Recorded data

• • • •

/-! ## The function byte and the identity block -/

theorem parseFunction_response {items : List StreamItem} (legal : ∀ i ∈ items, i.legal)
    (pos : Nat) (n : Snapshot) :
    parseFunction pos (FunctionCode.response.code :: streamBytes items) n =
      .accepted (foldStream items n) := by
  rw [parseFunction, if_neg (not_not.mpr rfl), parseParams_streamBytes legal le_rfl]

/-- Every function code but RESPONSE is rejected (R107). -/
theorem parseFunction_accepted {pos : Nat} {bs : List Byte} {n x : Snapshot}
    (h : parseFunction pos bs n = .accepted x) :
    ∃ items, (∀ i ∈ items, i.legal) ∧ bs = FunctionCode.response.code :: streamBytes items ∧
      x = foldStream items n := by
  cases bs with
  | nil => cases h
  | cons f rest =>
    by_cases other : f ≠ FunctionCode.response.code
    · rw [parseFunction, if_pos other] at h
      cases h
    · rw [parseFunction, if_neg other] at h
      obtain ⟨items, legal, rfl, fields⟩ := parseParams_accepted h
      exact ⟨items, legal, by rw [not_not.mp other], fields⟩

theorem parseString_lengthPrefixed {str : List Byte} (h : str.length ≤ 255) (pos : Nat)
    (tail : List Byte) :
    parseString pos (lengthPrefixed str ++ tail) = .ok (str.length, tail) := by
  have width : (BitVec.ofNat 8 str.length).toNat = str.length :=
    Nat.mod_eq_of_lt (Nat.lt_succ_of_le h)
  rw [lengthPrefixed, List.cons_append, parseString, width, if_neg (by simp), List.drop_left]

theorem parseString_ok {pos n : Nat} {bs tail : List Byte}
    (h : parseString pos bs = .ok (n, tail)) :
    ∃ str, str.length = n ∧ bs = lengthPrefixed str ++ tail := by
  cases bs with
  | nil => cases h
  | cons l rest =>
    by_cases long : l.toNat > rest.length
    · rw [parseString, if_pos long] at h
      cases h
    · rw [parseString, if_neg long] at h
      cases h
      have length : (rest.take l.toNat).length = l.toNat := by simp; omega
      exact ⟨rest.take l.toNat, length, by simp [lengthPrefixed, length]⟩

/-- The identity block of a response is read back, with the place of both strings (R106). -/
theorem parseIdentity_response {id pw : List Byte} {items : List StreamItem}
    (legal : ∀ i ∈ items, i.legal) (idLen : id.length ≤ 255) (pwLen : pw.length ≤ 255) :
    parseIdentity 3 (lengthPrefixed id ++ (lengthPrefixed pw ++
      FunctionCode.response.code :: streamBytes items)) =
        .accepted (responseSnapshot id pw items) := by
  rw [parseIdentity, parseString_lengthPrefixed idLen]
  dsimp only
  rw [parseString_lengthPrefixed pwLen]
  exact parseFunction_response legal _ _

theorem parseIdentity_accepted {bs : List Byte} {x : Snapshot}
    (h : parseIdentity 3 bs = .accepted x) :
    ∃ id pw items, (∀ i ∈ items, i.legal) ∧
      bs = lengthPrefixed id ++ (lengthPrefixed pw ++
        FunctionCode.response.code :: streamBytes items) ∧
      x = responseSnapshot id pw items := by
  rw [parseIdentity] at h
  split at h
  · cases h
  next _ n rest first =>
  obtain ⟨id, rfl, rfl⟩ := parseString_ok first
  split at h
  · cases h
  next _ m rest second =>
  obtain ⟨pw, rfl, rfl⟩ := parseString_ok second
  obtain ⟨items, legal, rfl, rfl⟩ := parseFunction_accepted h
  exact ⟨id, pw, items, legal, rfl, rfl⟩

/-! ## The frame -/

@[simp] theorem sealFrame_length (body : List Byte) :
    (sealFrame body).length = body.length + 2 := by
  simp [sealFrame]

/-- The last two bytes of a sealed frame are its body's checksum (R70). -/
theorem sealFrame_trailer (body : List Byte) :
    le16 ((sealFrame body).getD body.length 0) ((sealFrame body).getD (body.length + 1) 0) =
      checksumOf body := by
  simp [sealFrame]

/-- A frame whose last two bytes are the checksum of the bytes before them is sealed (R70). -/
theorem eq_sealFrame {bs : List Byte} (h : 2 ≤ bs.length)
    (sum : checksumOf (bs.take (bs.length - 2)) =
      le16 (bs.getD (bs.length - 2) 0) (bs.getD (bs.length - 1) 0)) :
    bs = sealFrame (bs.take (bs.length - 2)) := by
  rw [sealFrame, sum, lowByte_le16, highByte_le16]
  conv_lhs => rw [← List.take_append_drop (bs.length - 2) bs]
  rw [List.drop_eq_getElem_cons (by omega), List.drop_eq_getElem_cons (by omega),
    List.drop_eq_nil_of_le (by omega), List.getD_eq_getElem _ _ (by omega),
    List.getD_eq_getElem _ _ (by omega)]
  simp only [show bs.length - 2 + 1 = bs.length - 1 by omega]

/-- Past the magic and the checksum a sealed frame is parsed from its identity block on (R104,
R105). -/
theorem parseFrame_sealFrame (rest : List Byte) :
    parseFrame (sealFrame (headerMagic ++ rest)) = parseIdentity 3 rest := by
  have length : (headerMagic ++ rest).length = rest.length + 3 := by simp [headerMagic]
  have head : (sealFrame (headerMagic ++ rest)).take 3 = headerMagic := by
    simp [sealFrame, headerMagic]
  have body : (sealFrame (headerMagic ++ rest)).take (rest.length + 3) = headerMagic ++ rest := by
    rw [sealFrame, List.take_left' length]
  have trailer := sealFrame_trailer (headerMagic ++ rest)
  rw [length] at trailer
  rw [parseFrame, sealFrame_length, length, if_neg (by omega), if_neg (not_not.mpr head),
    if_neg (by omega)]
  dsimp only
  rw [Nat.add_sub_cancel, body, show rest.length + 3 + 2 - 1 = rest.length + 3 + 1 by omega,
    trailer, if_neg (not_not.mpr rfl), List.drop_left' (by simp [headerMagic])]

theorem frame_response (id pw : List Byte) (items : List StreamItem) :
    frame id pw .response (streamBytes items) =
      sealFrame (headerMagic ++ (lengthPrefixed id ++ (lengthPrefixed pw ++
        FunctionCode.response.code :: streamBytes items))) := by
  simp [frame, frameBody]

/-- Settles O53: the trailer is two bytes, and each string has one length byte. -/
theorem outboundFrameLength : Obligations.OutboundFrameLength := by
  intro id pw params f
  simp only [frame, sealFrame_length, frameBody, headerMagic, lengthPrefixed, List.length_append,
    List.length_cons, List.length_nil]
  omega

/-- The parse reads a response of the wire format back (R66, R72). -/
theorem parseFrame_response {id pw : List Byte} {items : List StreamItem}
    (legal : ∀ i ∈ items, i.legal)
    (length : (frame id pw .response (streamBytes items)).length ≤ 200) :
    parseFrame (frame id pw .response (streamBytes items)) =
      .accepted (responseSnapshot id pw items) := by
  rw [outboundFrameLength] at length
  rw [frame_response, parseFrame_sealFrame,
    parseIdentity_response legal (by omega) (by omega)]

/-- The parse accepts only a response of the wire format (R66, R67, R70, R72). -/
theorem parseFrame_accepted {bs : List Byte} {x : Snapshot} (h : parseFrame bs = .accepted x) :
    ∃ id pw items, (∀ i ∈ items, i.legal) ∧
      bs = frame id pw .response (streamBytes items) ∧ x = responseSnapshot id pw items := by
  rw [parseFrame] at h
  split_ifs at h with short other four
  dsimp only at h
  split_ifs at h with mismatch
  generalize e : bs.take (bs.length - 2) = body at h mismatch
  obtain ⟨id, pw, items, legal, rest, fields⟩ := parseIdentity_accepted h
  refine ⟨id, pw, items, legal, ?_, fields⟩
  have long : body.length = bs.length - 2 := by rw [← e, List.length_take]; omega
  have notEmpty : 0 < (body.drop 3).length := by simp [rest, lengthPrefixed]
  rw [List.length_drop] at notEmpty
  have magic : body.take 3 = headerMagic := by
    rw [← e, List.take_take, Nat.min_eq_left (by omega), not_not.mp other]
  have sealed : bs = sealFrame body := by
    rw [← e]; exact eq_sealFrame (by omega) (by rw [e]; exact not_not.mp mismatch)
  rw [frame_response, ← rest, ← magic, List.take_append_drop, sealed]

/-! ## The fields of an accepted frame -/

theorem foldStream_ident (items : List StreamItem) (n : Snapshot) :
    (foldStream items n).idOff = n.idOff ∧ (foldStream items n).idLen = n.idLen ∧
    (foldStream items n).pwOff = n.pwOff ∧ (foldStream items n).pwLen = n.pwLen := by
  induction items generalizing n with
  | nil => exact ⟨rfl, rfl, rfl, rfl⟩
  | cons i is ih =>
    rw [foldStream_cons]
    obtain ⟨_, idOff, idLen, pwOff, pwLen⟩ :=
      semantic_ident i.code i.payload.length (fun k => i.payload.getD k 0) n
    rw [← idOff, ← idLen, ← pwOff, ← pwLen]
    exact ih _

theorem snap_of_accepted {s : State} {x : Snapshot}
    (h : decodeResult s = some (.accepted x)) : s.snap = x := by
  unfold decodeResult at h
  split at h <;> cases h
  rfl

/-- The identity registers of a response name the place of both strings (R31, R106). -/
theorem responseSnapshot_ident {id pw : List Byte} (items : List StreamItem)
    (idLen : 5 + id.length ≤ 255) (pwLen : pw.length ≤ 255) :
    (responseSnapshot id pw items).idOff.toNat = 4 ∧
    (responseSnapshot id pw items).idLen.toNat = id.length ∧
    (responseSnapshot id pw items).pwOff.toNat = 5 + id.length ∧
    (responseSnapshot id pw items).pwLen.toNat = pw.length := by
  rw [responseSnapshot]
  obtain ⟨h₁, h₂, h₃, h₄⟩ := foldStream_ident items
    (storeIdent 4 id.length (5 + id.length) pw.length Snapshot.zero)
  rw [h₁, h₂, h₃, h₄]
  exact ⟨rfl, Nat.mod_eq_of_lt (by omega), Nat.mod_eq_of_lt (by omega),
    Nat.mod_eq_of_lt (by omega)⟩

/-- A part of the frame stands in the buffer at the length of what comes before it. -/
theorem bytesAt_middle {m : Memory} {n : Nat} {pre mid post : List Byte}
    (h : bytesAt m 0 n = pre ++ (mid ++ post)) : bytesAt m pre.length mid.length = mid := by
  have length := congrArg List.length h
  rw [bytesAt_length, List.length_append, List.length_append] at length
  rw [length, bytesAt_append, bytesAt_append, Nat.zero_add] at h
  have rest := (List.append_inj h (bytesAt_length ..)).2
  exact (List.append_inj rest (bytesAt_length ..)).1

/-- Both identity strings stand in a response at the place the registers name (R66, R68). -/
theorem bytesAt_identity {m : Memory} {n : Nat} {id pw params : List Byte} {f : FunctionCode}
    (h : bytesAt m 0 n = frame id pw f params) :
    bytesAt m 4 id.length = id ∧ bytesAt m (5 + id.length) pw.length = pw := by
  obtain ⟨rest, split⟩ : ∃ rest, frame id pw f params =
      headerMagic ++ (lengthPrefixed id ++ (lengthPrefixed pw ++ rest)) :=
    ⟨f.code :: params ++ (sealFrame (frameBody id pw f.code params)).drop
        (frameBody id pw f.code params).length, by simp [frame, sealFrame, frameBody]⟩
  rw [split] at h
  constructor
  · exact bytesAt_middle (pre := headerMagic ++ [BitVec.ofNat 8 id.length])
      (h.trans (List.append_assoc _ [_] _).symm)
  · have second := bytesAt_middle (mid := pw) (post := rest)
      (pre := headerMagic ++ lengthPrefixed id ++ [BitVec.ofNat 8 pw.length])
      (h.trans (by simp [lengthPrefixed]))
    simpa [headerMagic, lengthPrefixed, Nat.add_comm 5] using second
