-- ==== Sys2Proof/Safety.lean ====
section
/-! DEFINITION. The terms claims use: safe states, the invariant, frames, and the tables of what each rule lets its
instruction write. -/

namespace Sys2Proof.Machine

/-- A state of a safe run: no fault has been raised; `Stopped` is a normal end (60_exceptions R248, R262). -/
def State.Safe (s : State) : Prop := ∀ kind info faultPc, s.halt ≠ .faulted kind info faultPc

/-- The invariant (10_state R40, R27): memory in canonical form, PC at most 0x10FE, every valid stack entry at most 0x1000.
The other bounds of R40 are types of State's fields. -/
def State.Inv (s : State) : Prop :=
  s.mem.wf = true ∧ s.pc.toNat ≤ 0x10FE ∧ ∀ k : Fin 16, k.val < s.sp.val → s.stack[k].toNat ≤ 0x1000

/-! ### Frames -/

/-- The parts of the state an instruction may write beside the `V` registers and memory. -/
inductive Part where
  | pc
  | index
  | stack
  | delay
  | sound
  | display
  | mode
  | halt
  | random
  deriving DecidableEq, Repr

/-- No register. -/
def noReg : Nibble → Prop := fun _ => False

/-- No address. -/
def noAddr : Nat → Prop := fun _ => False

/-- From `s` to `t` nothing changed but the registers `vw`, the bytes of memory at the addresses `mw`, and the parts listed.
`KEYS`, `AUDIO`, `SEQ` and the inputs `run_en` and `keys_in` are no part: no instruction writes them (40_step R123). -/
def Frame (vw : Nibble → Prop) (mw : Nat → Prop) (parts : List Part) (s t : State) : Prop :=
  (∀ r, ¬ vw r → t.getV r = s.getV r) ∧
  (∀ a, ¬ mw a → t.mem.read a = s.mem.read a) ∧
  (.pc ∉ parts → t.pc = s.pc) ∧
  (.index ∉ parts → t.i = s.i) ∧
  (.stack ∉ parts → t.sp = s.sp ∧ t.stack = s.stack) ∧
  (.delay ∉ parts → t.dt = s.dt) ∧
  (.sound ∉ parts → t.st = s.st) ∧
  (.display ∉ parts → t.fb = s.fb) ∧
  (.mode ∉ parts → t.mode = s.mode) ∧
  (.halt ∉ parts → t.halt = s.halt) ∧
  (.random ∉ parts → t.randIn = s.randIn) ∧
  t.keys = s.keys ∧ t.audio = s.audio ∧ t.seq = s.seq ∧ t.runEn = s.runEn ∧ t.keysIn = s.keysIn

/-- The `V` registers each instruction may write (10_state R22). -/
def writesV : Instr → Nibble → Prop
  | .op00E0 => noReg
  | .op00EE => noReg
  | .op0NNN _ => noReg
  | .op1NNN _ => noReg
  | .op2NNN _ => noReg
  | .op3XNN _ _ => noReg
  | .op4XNN _ _ => noReg
  | .op5XY0 _ _ => noReg
  | .op6XNN x _ => fun r => r = x
  | .op7XNN x _ => fun r => r = x
  | .op8XY0 x _ => fun r => r = x
  | .op8XY1 x _ => fun r => r = x
  | .op8XY2 x _ => fun r => r = x
  | .op8XY3 x _ => fun r => r = x
  | .op8XY4 x _ => fun r => r = x ∨ r = flagReg
  | .op8XY5 x _ => fun r => r = x ∨ r = flagReg
  | .op8XY6 x _ => fun r => r = x ∨ r = flagReg
  | .op8XY7 x _ => fun r => r = x ∨ r = flagReg
  | .op8XYE x _ => fun r => r = x ∨ r = flagReg
  | .op9XY0 _ _ => noReg
  | .opANNN _ => noReg
  | .opBNNN _ => noReg
  | .opCXNN x _ => fun r => r = x
  | .opDXYN _ _ _ => fun r => r = flagReg
  | .opEX9E _ => noReg
  | .opEXA1 _ => noReg
  | .opFX07 x => fun r => r = x
  | .opFX0A _ => noReg
  | .opFX15 _ => noReg
  | .opFX18 _ => noReg
  | .opFX1E _ => noReg
  | .opFX29 _ => noReg
  | .opFX33 _ => noReg
  | .opFX55 _ => noReg
  | .opFX65 x => fun r => r.toNat ≤ x.toNat

/-- The addresses each instruction may store to from state `s` (20_memory R66; 42_index R183, R184). -/
def writesMem (s : State) : Instr → Nat → Prop
  | .op00E0 => noAddr
  | .op00EE => noAddr
  | .op0NNN _ => noAddr
  | .op1NNN _ => noAddr
  | .op2NNN _ => noAddr
  | .op3XNN _ _ => noAddr
  | .op4XNN _ _ => noAddr
  | .op5XY0 _ _ => noAddr
  | .op6XNN _ _ => noAddr
  | .op7XNN _ _ => noAddr
  | .op8XY0 _ _ => noAddr
  | .op8XY1 _ _ => noAddr
  | .op8XY2 _ _ => noAddr
  | .op8XY3 _ _ => noAddr
  | .op8XY4 _ _ => noAddr
  | .op8XY5 _ _ => noAddr
  | .op8XY6 _ _ => noAddr
  | .op8XY7 _ _ => noAddr
  | .op8XYE _ _ => noAddr
  | .op9XY0 _ _ => noAddr
  | .opANNN _ => noAddr
  | .opBNNN _ => noAddr
  | .opCXNN _ _ => noAddr
  | .opDXYN _ _ _ => noAddr
  | .opEX9E _ => noAddr
  | .opEXA1 _ => noAddr
  | .opFX07 _ => noAddr
  | .opFX0A _ => noAddr
  | .opFX15 _ => noAddr
  | .opFX18 _ => noAddr
  | .opFX1E _ => noAddr
  | .opFX29 _ => noAddr
  | .opFX33 _ => fun a => s.dataAddr 0 ≤ a ∧ a ≤ s.dataAddr 2
  | .opFX55 x => fun a => s.dataAddr 0 ≤ a ∧ a ≤ s.dataAddr x.toNat
  | .opFX65 _ => noAddr

/-- The other parts each instruction may write (10_state R25, R28, R29, R35; 60_exceptions R241 for HALT). -/
def writesParts : Instr → List Part
  | .op00E0 => [.display]
  | .op00EE => [.pc, .stack, .halt]
  | .op0NNN _ => []
  | .op1NNN _ => [.pc]
  | .op2NNN _ => [.pc, .stack, .halt]
  | .op3XNN _ _ => [.pc]
  | .op4XNN _ _ => [.pc]
  | .op5XY0 _ _ => [.pc]
  | .op6XNN _ _ => []
  | .op7XNN _ _ => []
  | .op8XY0 _ _ => []
  | .op8XY1 _ _ => []
  | .op8XY2 _ _ => []
  | .op8XY3 _ _ => []
  | .op8XY4 _ _ => []
  | .op8XY5 _ _ => []
  | .op8XY6 _ _ => []
  | .op8XY7 _ _ => []
  | .op8XYE _ _ => []
  | .op9XY0 _ _ => [.pc]
  | .opANNN _ => [.index]
  | .opBNNN _ => [.pc]
  | .opCXNN _ _ => [.random]
  | .opDXYN _ _ _ => [.display, .halt]
  | .opEX9E _ => [.pc, .halt]
  | .opEXA1 _ => [.pc, .halt]
  | .opFX07 _ => []
  | .opFX0A _ => [.mode]
  | .opFX15 _ => [.delay]
  | .opFX18 _ => [.sound]
  | .opFX1E _ => [.index]
  | .opFX29 _ => [.index]
  | .opFX33 _ => [.halt]
  | .opFX55 _ => [.halt]
  | .opFX65 _ => [.halt]

/-! ### Words for single claims -/

/-- The illegal words, class by class (30_encoding R99). -/
def IllegalWord (op : Word) : Prop :=
  (op.toNat / 4096 = 0x5 ∧ op.toNat % 16 ≠ 0) ∨
  (op.toNat / 4096 = 0x8 ∧ op.toNat % 16 ∈ [0x8, 0x9, 0xA, 0xB, 0xC, 0xD, 0xF]) ∨
  (op.toNat / 4096 = 0x9 ∧ op.toNat % 16 ≠ 0) ∨
  (op.toNat / 4096 = 0xE ∧ op.toNat % 256 ∉ [0x9E, 0xA1]) ∨
  (op.toNat / 4096 = 0xF ∧ op.toNat % 256 ∉ [0x07, 0x0A, 0x15, 0x18, 0x1E, 0x29, 0x33, 0x55, 0x65])

/-- Pixel (`r`, `c`) lies in the wrapped footprint of the sprite `bytes` at column `x0`, row `y0`: some row `k` and column
`j` of the sprite falls on it and bit `7 - j` of the row's byte is 1 (43_display R201, R205). -/
def InFootprint (bytes : List Byte) (x0 y0 : Nat) (r : Fin 32) (c : Fin 64) : Prop :=
  ∃ k j : Nat, ∃ b : Byte, bytes[k]? = some b ∧ j < 8 ∧ b.getLsbD (7 - j) = true ∧
    r.val = (y0 + k) % 32 ∧ c.val = (x0 + j) % 64

/-- The state is about to run invocation `k` of a frame in mode Running, on a core that is not halted. -/
def State.Fetching (s : State) (k : Fin Config.cyclesPerFrame) : Prop :=
  s.halt = .none ∧ s.seq = .invoke k ∧ s.mode = .running

/-- The word memory holds at an address, high byte first (20_memory R61). -/
def wordAt (m : Memory) (a : Nat) : Word := wordOfBytes (m.read a) (m.read (a + 1))

end Sys2Proof.Machine
end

• • • •

◆ TRY IT
Once you find the line with "before it. -/" above, print it and every line after it up to and including the line with "pw ++ rest))", exactly as written and nothing else.

◆ ANSWER SECTION
/-- A part of the frame stands in the buffer at the length of what comes before it. -/
theorem bytesAt_middle {m : Memory} {n : Nat} {pre mid post : List Byte}
    (h : bytesAt m 0 n = pre ++ (mid ++ post)) : bytesAt m pre.length mid.length = mid := by
  have length := congrArg List.length h
  rw [bytesAt_length, List.length_append, List.length_append] at length
  rw [length, bytesAt_append, bytesAt_append, Nat.zero_add] at h
  have rest := (List.append_inj h (bytesAt_length ..)).2
  exact (List.append_inj rest (bytesAt_length ..)).1

/-- Both identity strings stand in a response at the place the registers name (R66, R68). -/
theorem bytesAt_identity {m : Memory} {n : Nat} {id pw params : List Byte} {f : FunctionCode}
    (h : bytesAt m 0 n = frame id pw f params) :
    bytesAt m 4 id.length = id ∧ bytesAt m (5 + id.length) pw.length = pw := by
  obtain ⟨rest, split⟩ : ∃ rest, frame id pw f params =
      headerMagic ++ (lengthPrefixed id ++ (lengthPrefixed pw ++ rest)) :=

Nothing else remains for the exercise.